# How do you integrate (ln(x)*(1/x))dx?

Jul 3, 2016

$= \frac{1}{2} {\left(\ln x\right)}^{2} + C$

#### Explanation:

$\int \mathrm{dx} q \quad \ln \left(x\right) \cdot \frac{1}{x}$

you can do this by inspection as $\left(\ln x\right) ' = \frac{1}{x}$ so we can trial $\alpha {\left(\ln x\right)}^{2}$ as a solution.

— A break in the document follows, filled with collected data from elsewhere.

-- ==== Sys2Proof/Laws/KMap.lean ====
section
/-!
SUPPORT. Reading sparse data back after a write, a removal or a map.
-/
namespace Sys2Proof.Machine

@[simp] theorem kget_nil {α : Type} (k : Nat) : kget ([] : KMap α) k = none := rfl

@[simp] theorem kget_kset_same {α : Type} (m : KMap α) (k : Nat) (v : α) : kget (kset m k v) k = some v := by
  induction m with
  | nil => simp [kset, kget]
  | cons p m ih =>
    obtain ⟨j, w⟩ := p
    simp only [kset]
    split
    · simp [kget]
    · split
      · simp [kget]
      · simp [kget, *]

theorem kget_kset_ne {α : Type} (m : KMap α) {j k : Nat} (v : α) (h : j ≠ k) : kget (kset m k v) j = kget m j := by
  induction m with
  | nil => simp [kset, kget, Ne.symm h]
  | cons p m ih =>
    obtain ⟨i, w⟩ := p
    simp only [kset]
    split
    · next e => subst e; simp [kget, Ne.symm h]
    · split
      · simp [kget, Ne.symm h]
      · simp only [kget]
        split
        · rfl
        · exact ih

theorem kget_kset {α : Type} (m : KMap α) (j k : Nat) (v : α) :
    kget (kset m k v) j = if j = k then some v else kget m j := by
  by_cases h : j = k
  · subst h; simp
  · simp [h, kget_kset_ne m v h]

@[simp] theorem kget_kdel_same {α : Type} (m : KMap α) (k : Nat) : kget (kdel m k) k = none := by
  induction m with
  | nil => rfl
  | cons p m ih =>
    obtain ⟨j, w⟩ := p
    simp only [kdel]
    split
    · exact ih
    · simp [kget, *]

theorem kget_kdel_ne {α : Type} (m : KMap α) {j k : Nat} (h : j ≠ k) : kget (kdel m k) j = kget m j := by
  induction m with
  | nil => rfl
  | cons p m ih =>
    obtain ⟨i, w⟩ := p
    simp only [kdel]
    split
    · next e => subst e; simp [kget, Ne.symm h, ih]
    · simp only [kget]
      split
      · rfl
      · exact ih

theorem kget_kmap {α : Type} (m : KMap α) (f : Nat → α → α) (k : Nat) : kget (kmap m f) k = (kget m k).map (f k) := by
  induction m with
  | nil => rfl
  | cons p m ih =>
    obtain ⟨i, w⟩ := p
    simp only [kmap, List.map_cons, kget]
    split
    · next e => subst e; rfl
    · exact ih

theorem mem_of_kget {α : Type} {m : KMap α} {k : Nat} {v : α} (h : kget m k = some v) : (k, v) ∈ m := by
  induction m with
  | nil => simp [kget] at h
  | cons p m ih =>
    obtain ⟨j, w⟩ := p
    simp only [kget] at h
    split at h
    · next e => simp at h; subst e h; simp
    · exact List.mem_cons_of_mem _ (ih h)

end Sys2Proof.Machine
end

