/-! ### Reading a part after an update -/

@[simp] theorem State.tile_setDie (s : State) (j : Nat) (k : Nat) (D : Die) : (s.setDie k D).tile j = s.tile j := rfl
@[simp] theorem State.tile_setPort (s : State) (j : Nat) (k : Nat) (P : Port) : (s.setPort k P).tile j = s.tile j := rfl
@[simp] theorem State.tile_setBoundary (s : State) (j : Nat) (k : Nat) (P : Port) : (s.setBoundary k P).tile j = s.tile j := rfl
@[simp] theorem State.tile_setVf (s : State) (j : Nat) (k : Nat) (V : Vf) : (s.setVf k V).tile j = s.tile j := rfl
@[simp] theorem State.tile_setPart (s : State) (j : Nat) (k : Nat) (P : Part) : (s.setPart k P).tile j = s.tile j := rfl
@[simp] theorem State.tile_setGrid (s : State) (j : Nat) (k : Nat) (G : Grid) : (s.setGrid k G).tile j = s.tile j := rfl
@[simp] theorem State.tile_putBytes (s : State) (j : Nat) (pa : Nat) (bs : List Byte) : (s.putBytes pa bs).tile j = s.tile j := rfl
@[simp] theorem State.tile_setTile_same (s : State) (k : Nat) (X : Tile) : (s.setTile k X).tile k = X := by
  simp [State.tile, State.setTile, kgetD]
theorem State.tile_setTile_ne (s : State) (j k : Nat) (X : Tile) (h : j ≠ k) : (s.setTile k X).tile j = s.tile j := by
  simp [State.tile, State.setTile, kgetD, kget_kset_ne _ _ h]
@[simp] theorem State.die_setTile (s : State) (j : Nat) (k : Nat) (T : Tile) : (s.setTile k T).die j = s.die j := rfl
@[simp] theorem State.die_setPort (s : State) (j : Nat) (k : Nat) (P : Port) : (s.setPort k P).die j = s.die j := rfl
@[simp] theorem State.die_setBoundary (s : State) (j : Nat) (k : Nat) (P : Port) : (s.setBoundary k P).die j = s.die j := rfl
@[simp] theorem State.die_setVf (s : State) (j : Nat) (k : Nat) (V : Vf) : (s.setVf k V).die j = s.die j := rfl
@[simp] theorem State.die_setPart (s : State) (j : Nat) (k : Nat) (P : Part) : (s.setPart k P).die j = s.die j := rfl
@[simp] theorem State.die_setGrid (s : State) (j : Nat) (k : Nat) (G : Grid) : (s.setGrid k G).die j = s.die j := rfl
@[simp] theorem State.die_putBytes (s : State) (j : Nat) (pa : Nat) (bs : List Byte) : (s.putBytes pa bs).die j = s.die j := rfl
@[simp] theorem State.die_setSub (s : State) (j : Nat) (t u : Nat) (U : Sub) : (s.setSub t u U).die j = s.die j := rfl
@[simp] theorem State.die_setGang (s : State) (j : Nat) (t g : Nat) (G : Gang) : (s.setGang t g G).die j = s.die j := rfl
@[simp] theorem State.die_setBlock (s : State) (j : Nat) (t c : Nat) (B : Block) : (s.setBlock t c B).die j = s.die j := rfl
@[simp] theorem State.die_setDie_same (s : State) (k : Nat) (X : Die) : (s.setDie k X).die k = X := by
  simp [State.die, State.setDie, kgetD]
theorem State.die_setDie_ne (s : State) (j k : Nat) (X : Die) (h : j ≠ k) : (s.setDie k X).die j = s.die j := by
  simp [State.die, State.setDie, kgetD, kget_kset_ne _ _ h]
@[simp] theorem State.port_setTile (s : State) (j : Nat) (k : Nat) (T : Tile) : (s.setTile k T).port j = s.port j := rfl
@[simp] theorem State.port_setDie (s : State) (j : Nat) (k : Nat) (D : Die) : (s.setDie k D).port j = s.port j := rfl
@[simp] theorem State.port_setBoundary (s : State) (j : Nat) (k : Nat) (P : Port) : (s.setBoundary k P).port j = s.port j := rfl
@[simp] theorem State.port_setVf (s : State) (j : Nat) (k : Nat) (V : Vf) : (s.setVf k V).port j = s.port j := rfl
@[simp] theorem State.port_setPart (s : State) (j : Nat) (k : Nat) (P : Part) : (s.setPart k P).port j = s.port j := rfl
@[simp] theorem State.port_setGrid (s : State) (j : Nat) (k : Nat) (G : Grid) : (s.setGrid k G).port j = s.port j := rfl
@[simp] theorem State.port_putBytes (s : State) (j : Nat) (pa : Nat) (bs : List Byte) : (s.putBytes pa bs).port j = s.port j := rfl
@[simp] theorem State.port_setSub (s : State) (j : Nat) (t u : Nat) (U : Sub) : (s.setSub t u U).port j = s.port j := rfl
@[simp] theorem State.port_setGang (s : State) (j : Nat) (t g : Nat) (G : Gang) : (s.setGang t g G).port j = s.port j := rfl
@[simp] theorem State.port_setBlock (s : State) (j : Nat) (t c : Nat) (B : Block) : (s.setBlock t c B).port j = s.port j := rfl
@[simp] theorem State.port_setPort_same (s : State) (k : Nat) (X : Port) : (s.setPort k X).port k = X := by
  simp [State.port, State.setPort, kgetD]
theorem State.port_setPort_ne (s : State) (j k : Nat) (X : Port) (h : j ≠ k) : (s.setPort k X).port j = s.port j := by
  simp [State.port, State.setPort, kgetD, kget_kset_ne _ _ h]
@[simp] theorem State.boundary_setTile (s : State) (j : Nat) (k : Nat) (T : Tile) : (s.setTile k T).boundary j = s.boundary j := rfl
@[simp] theorem State.boundary_setDie (s : State) (j : Nat) (k : Nat) (D : Die) : (s.setDie k D).boundary j = s.boundary j := rfl
@[simp] theorem State.boundary_setPort (s : State) (j : Nat) (k : Nat) (P : Port) : (s.setPort k P).boundary j = s.boundary j := rfl
@[simp] theorem State.boundary_setVf (s : State) (j : Nat) (k : Nat) (V : Vf) : (s.setVf k V).boundary j = s.boundary j := rfl
@[simp] theorem State.boundary_setPart (s : State) (j : Nat) (k : Nat) (P : Part) : (s.setPart k P).boundary j = s.boundary j := rfl
@[simp] theorem State.boundary_setGrid (s : State) (j : Nat) (k : Nat) (G : Grid) : (s.setGrid k G).boundary j = s.boundary j := rfl
@[simp] theorem State.boundary_putBytes (s : State) (j : Nat) (pa : Nat) (bs : List Byte) : (s.putBytes pa bs).boundary j = s.boundary j := rfl
@[simp] theorem State.boundary_setSub (s : State) (j : Nat) (t u : Nat) (U : Sub) : (s.setSub t u U).boundary j = s.boundary j := rfl
@[simp] theorem State.boundary_setGang (s : State) (j : Nat) (t g : Nat) (G : Gang) : (s.setGang t g G).boundary j = s.boundary j := rfl
@[simp] theorem State.boundary_setBlock (s : State) (j : Nat) (t c : Nat) (B : Block) : (s.setBlock t c B).boundary j = s.boundary j := rfl
@[simp] theorem State.boundary_setBoundary_same (s : State) (k : Nat) (X : Port) : (s.setBoundary k X).boundary k = X := by
  simp [State.boundary, State.setBoundary, kgetD]
theorem State.boundary_setBoundary_ne (s : State) (j k : Nat) (X : Port) (h : j ≠ k) : (s.setBoundary k X).boundary j = s.boundary j := by
  simp [State.boundary, State.setBoundary, kgetD, kget_kset_ne _ _ h]
@[simp] theorem State.vf_setTile (s : State) (j : Nat) (k : Nat) (T : Tile) : (s.setTile k T).vf j = s.vf j := rfl
@[simp] theorem State.vf_setDie (s : State) (j : Nat) (k : Nat) (D : Die) : (s.setDie k D).vf j = s.vf j := rfl
@[simp] theorem State.vf_setPort (s : State) (j : Nat) (k : Nat) (P : Port) : (s.setPort k P).vf j = s.vf j := rfl
@[simp] theorem State.vf_setBoundary (s : State) (j : Nat) (k : Nat) (P : Port) : (s.setBoundary k P).vf j = s.vf j := rfl
@[simp] theorem State.vf_setPart (s : State) (j : Nat) (k : Nat) (P : Part) : (s.setPart k P).vf j = s.vf j := rfl
@[simp] theorem State.vf_setGrid (s : State) (j : Nat) (k : Nat) (G : Grid) : (s.setGrid k G).vf j = s.vf j := rfl
@[simp] theorem State.vf_putBytes (s : State) (j : Nat) (pa : Nat) (bs : List Byte) : (s.putBytes pa bs).vf j = s.vf j := rfl
@[simp] theorem State.vf_setSub (s : State) (j : Nat) (t u : Nat) (U : Sub) : (s.setSub t u U).vf j = s.vf j := rfl
@[simp] theorem State.vf_setGang (s : State) (j : Nat) (t g : Nat) (G : Gang) : (s.setGang t g G).vf j = s.vf j := rfl
@[simp] theorem State.vf_setBlock (s : State) (j : Nat) (t c : Nat) (B : Block) : (s.setBlock t c B).vf j = s.vf j := rfl
@[simp] theorem State.vf_setVf_same (s : State) (k : Nat) (X : Vf) : (s.setVf k X).vf k = X := by
  simp [State.vf, State.setVf, kgetD]
theorem State.vf_setVf_ne (s : State) (j k : Nat) (X : Vf) (h : j ≠ k) : (s.setVf k X).vf j = s.vf j := by
  simp [State.vf, State.setVf, kgetD, kget_kset_ne _ _ h]
@[simp] theorem State.part_setTile (s : State) (j : Nat) (k : Nat) (T : Tile) : (s.setTile k T).part j = s.part j := rfl
@[simp] theorem State.part_setDie (s : State) (j : Nat) (k : Nat) (D : Die) : (s.setDie k D).part j = s.part j := rfl
@[simp] theorem State.part_setPort (s : State) (j : Nat) (k : Nat) (P : Port) : (s.setPort k P).part j = s.part j := rfl
@[simp] theorem State.part_setBoundary (s : State) (j : Nat) (k : Nat) (P : Port) : (s.setBoundary k P).part j = s.part j := rfl
@[simp] theorem State.part_setVf (s : State) (j : Nat) (k : Nat) (V : Vf) : (s.setVf k V).part j = s.part j := rfl
@[simp] theorem State.part_setGrid (s : State) (j : Nat) (k : Nat) (G : Grid) : (s.setGrid k G).part j = s.part j := rfl
@[simp] theorem State.part_putBytes (s : State) (j : Nat) (pa : Nat) (bs : List Byte) : (s.putBytes pa bs).part j = s.part j := rfl
@[simp] theorem State.part_setSub (s : State) (j : Nat) (t u : Nat) (U : Sub) : (s.setSub t u U).part j = s.part j := rfl
@[simp] theorem State.part_setGang (s : State) (j : Nat) (t g : Nat) (G : Gang) : (s.setGang t g G).part j = s.part j := rfl
@[simp] theorem State.part_setBlock (s : State) (j : Nat) (t c : Nat) (B : Block) : (s.setBlock t c B).part j = s.part j := rfl
@[simp] theorem State.part_setPart_same (s : State) (k : Nat) (X : Part) : (s.setPart k X).part k = some X := by
  simp [State.part, State.setPart]
theorem State.part_setPart_ne (s : State) (j k : Nat) (X : Part) (h : j ≠ k) : (s.setPart k X).part j = s.part j := by
  simp [State.part, State.setPart, kget_kset_ne _ _ h]
@[simp] theorem State.tile_setSub_same (s : State) (t : Nat) (u : Nat) (U : Sub) : (s.setSub t u U).tile t = (s.tile t).setSub u U := by
  simp [State.setSub]
theorem State.tile_setSub_ne (s : State) (j t : Nat) (u : Nat) (U : Sub) (h : j ≠ t) : (s.setSub t u U).tile j = s.tile j := by
  simp [State.setSub, State.tile_setTile_ne _ _ _ _ h]
@[simp] theorem Tile.setSub_subs (T : Tile) (u : Nat) (U : Sub) : (T.setSub u U).subs = kset T.subs u U := rfl
@[simp] theorem Tile.setSub_gangs (T : Tile) (u : Nat) (U : Sub) : (T.setSub u U).gangs = T.gangs := rfl
@[simp] theorem Tile.setSub_blocks (T : Tile) (u : Nat) (U : Sub) : (T.setSub u U).blocks = T.blocks := rfl
@[simp] theorem Tile.setSub_mode (T : Tile) (u : Nat) (U : Sub) : (T.setSub u U).mode = T.mode := rfl
@[simp] theorem Tile.setSub_vf (T : Tile) (u : Nat) (U : Sub) : (T.setSub u U).vf = T.vf := rfl
@[simp] theorem Tile.setSub_world (T : Tile) (u : Nat) (U : Sub) : (T.setSub u U).world = T.world := rfl
@[simp] theorem Tile.setSub_conts (T : Tile) (u : Nat) (U : Sub) : (T.setSub u U).conts = T.conts := rfl
@[simp] theorem Tile.setSub_bins (T : Tile) (u : Nat) (U : Sub) : (T.setSub u U).bins = T.bins := rfl
@[simp] theorem Tile.setSub_acc (T : Tile) (u : Nat) (U : Sub) : (T.setSub u U).acc = T.acc := rfl
@[simp] theorem Tile.setSub_l1 (T : Tile) (u : Nat) (U : Sub) : (T.setSub u U).l1 = T.l1 := rfl
@[simp] theorem Tile.setSub_icache (T : Tile) (u : Nat) (U : Sub) : (T.setSub u U).icache = T.icache := rfl
@[simp] theorem Tile.setSub_tlb (T : Tile) (u : Nat) (U : Sub) : (T.setSub u U).tlb = T.tlb := rfl
@[simp] theorem Tile.setSub_ranks (T : Tile) (u : Nat) (U : Sub) : (T.setSub u U).ranks = T.ranks := rfl
@[simp] theorem Tile.setSub_copyQ (T : Tile) (u : Nat) (U : Sub) : (T.setSub u U).copyQ = T.copyQ := rfl
@[simp] theorem Tile.setSub_arrayQ (T : Tile) (u : Nat) (U : Sub) : (T.setSub u U).arrayQ = T.arrayQ := rfl
@[simp] theorem Tile.setSub_bpc (T : Tile) (u : Nat) (U : Sub) : (T.setSub u U).bpc = T.bpc := rfl
@[simp] theorem State.tile_setGang_same (s : State) (t : Nat) (u : Nat) (U : Gang) : (s.setGang t u U).tile t = (s.tile t).setGang u U := by
  simp [State.setGang]
theorem State.tile_setGang_ne (s : State) (j t : Nat) (u : Nat) (U : Gang) (h : j ≠ t) : (s.setGang t u U).tile j = s.tile j := by
  simp [State.setGang, State.tile_setTile_ne _ _ _ _ h]
@[simp] theorem Tile.setGang_subs (T : Tile) (u : Nat) (U : Gang) : (T.setGang u U).subs = T.subs := rfl
@[simp] theorem Tile.setGang_gangs (T : Tile) (u : Nat) (U : Gang) : (T.setGang u U).gangs = kset T.gangs u U := rfl
@[simp] theorem Tile.setGang_blocks (T : Tile) (u : Nat) (U : Gang) : (T.setGang u U).blocks = T.blocks := rfl
@[simp] theorem Tile.setGang_mode (T : Tile) (u : Nat) (U : Gang) : (T.setGang u U).mode = T.mode := rfl
@[simp] theorem Tile.setGang_vf (T : Tile) (u : Nat) (U : Gang) : (T.setGang u U).vf = T.vf := rfl
@[simp] theorem Tile.setGang_world (T : Tile) (u : Nat) (U : Gang) : (T.setGang u U).world = T.world := rfl
@[simp] theorem Tile.setGang_conts (T : Tile) (u : Nat) (U : Gang) : (T.setGang u U).conts = T.conts := rfl
@[simp] theorem Tile.setGang_bins (T : Tile) (u : Nat) (U : Gang) : (T.setGang u U).bins = T.bins := rfl
@[simp] theorem Tile.setGang_acc (T : Tile) (u : Nat) (U : Gang) : (T.setGang u U).acc = T.acc := rfl
@[simp] theorem Tile.setGang_l1 (T : Tile) (u : Nat) (U : Gang) : (T.setGang u U).l1 = T.l1 := rfl
@[simp] theorem Tile.setGang_icache (T : Tile) (u : Nat) (U : Gang) : (T.setGang u U).icache = T.icache := rfl
@[simp] theorem Tile.setGang_tlb (T : Tile) (u : Nat) (U : Gang) : (T.setGang u U).tlb = T.tlb := rfl
@[simp] theorem Tile.setGang_ranks (T : Tile) (u : Nat) (U : Gang) : (T.setGang u U).ranks = T.ranks := rfl
@[simp] theorem Tile.setGang_copyQ (T : Tile) (u : Nat) (U : Gang) : (T.setGang u U).copyQ = T.copyQ := rfl
@[simp] theorem Tile.setGang_arrayQ (T : Tile) (u : Nat) (U : Gang) : (T.setGang u U).arrayQ = T.arrayQ := rfl
@[simp] theorem Tile.setGang_bpc (T : Tile) (u : Nat) (U : Gang) : (T.setGang u U).bpc = T.bpc := rfl
@[simp] theorem State.tile_setBlock_same (s : State) (t : Nat) (u : Nat) (U : Block) : (s.setBlock t u U).tile t = (s.tile t).setBlock u U := by
  simp [State.setBlock]
theorem State.tile_setBlock_ne (s : State) (j t : Nat) (u : Nat) (U : Block) (h : j ≠ t) : (s.setBlock t u U).tile j = s.tile j := by
  simp [State.setBlock, State.tile_setTile_ne _ _ _ _ h]
@[simp] theorem Tile.setBlock_subs (T : Tile) (u : Nat) (U : Block) : (T.setBlock u U).subs = T.subs := rfl
@[simp] theorem Tile.setBlock_gangs (T : Tile) (u : Nat) (U : Block) : (T.setBlock u U).gangs = T.gangs := rfl
@[simp] theorem Tile.setBlock_blocks (T : Tile) (u : Nat) (U : Block) : (T.setBlock u U).blocks = kset T.blocks u U := rfl
@[simp] theorem Tile.setBlock_mode (T : Tile) (u : Nat) (U : Block) : (T.setBlock u U).mode = T.mode := rfl
@[simp] theorem Tile.setBlock_vf (T : Tile) (u : Nat) (U : Block) : (T.setBlock u U).vf = T.vf := rfl
@[simp] theorem Tile.setBlock_world (T : Tile) (u : Nat) (U : Block) : (T.setBlock u U).world = T.world := rfl
@[simp] theorem Tile.setBlock_conts (T : Tile) (u : Nat) (U : Block) : (T.setBlock u U).conts = T.conts := rfl
@[simp] theorem Tile.setBlock_bins (T : Tile) (u : Nat) (U : Block) : (T.setBlock u U).bins = T.bins := rfl
@[simp] theorem Tile.setBlock_acc (T : Tile) (u : Nat) (U : Block) : (T.setBlock u U).acc = T.acc := rfl
@[simp] theorem Tile.setBlock_l1 (T : Tile) (u : Nat) (U : Block) : (T.setBlock u U).l1 = T.l1 := rfl
@[simp] theorem Tile.setBlock_icache (T : Tile) (u : Nat) (U : Block) : (T.setBlock u U).icache = T.icache := rfl
@[simp] theorem Tile.setBlock_tlb (T : Tile) (u : Nat) (U : Block) : (T.setBlock u U).tlb = T.tlb := rfl
@[simp] theorem Tile.setBlock_ranks (T : Tile) (u : Nat) (U : Block) : (T.setBlock u U).ranks = T.ranks := rfl
@[simp] theorem Tile.setBlock_copyQ (T : Tile) (u : Nat) (U : Block) : (T.setBlock u U).copyQ = T.copyQ := rfl
@[simp] theorem Tile.setBlock_arrayQ (T : Tile) (u : Nat) (U : Block) : (T.setBlock u U).arrayQ = T.arrayQ := rfl
@[simp] theorem Tile.setBlock_bpc (T : Tile) (u : Nat) (U : Block) : (T.setBlock u U).bpc = T.bpc := rfl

So $\left(\alpha {\left(\ln x\right)}^{2} + C\right) ' = 2 \alpha \ln x \frac{1}{x} \implies 2 \alpha = 1 , \alpha = \frac{1}{2}$

if you don't fancy that you could use IBP : $\int u v ' = u v - \int u ' v$

$u = \ln x , u ' = \frac{1}{x}$
$v ' = \frac{1}{x} , v = \ln x$

$\implies \textcolor{red}{\int \mathrm{dx} q \quad \ln \left(x\right) \frac{1}{x}} = {\left(\ln x\right)}^{2} - \textcolor{red}{\int \mathrm{dx} q \quad \ln x \frac{1}{x}} + C$

$\implies 2 \int \mathrm{dx} q \quad \ln \left(x\right) \frac{1}{x} = {\left(\ln x\right)}^{2} + C$

$\implies \int \mathrm{dx} q \quad \ln \left(x\right) \frac{1}{x} = \frac{1}{2} {\left(\ln x\right)}^{2} + C$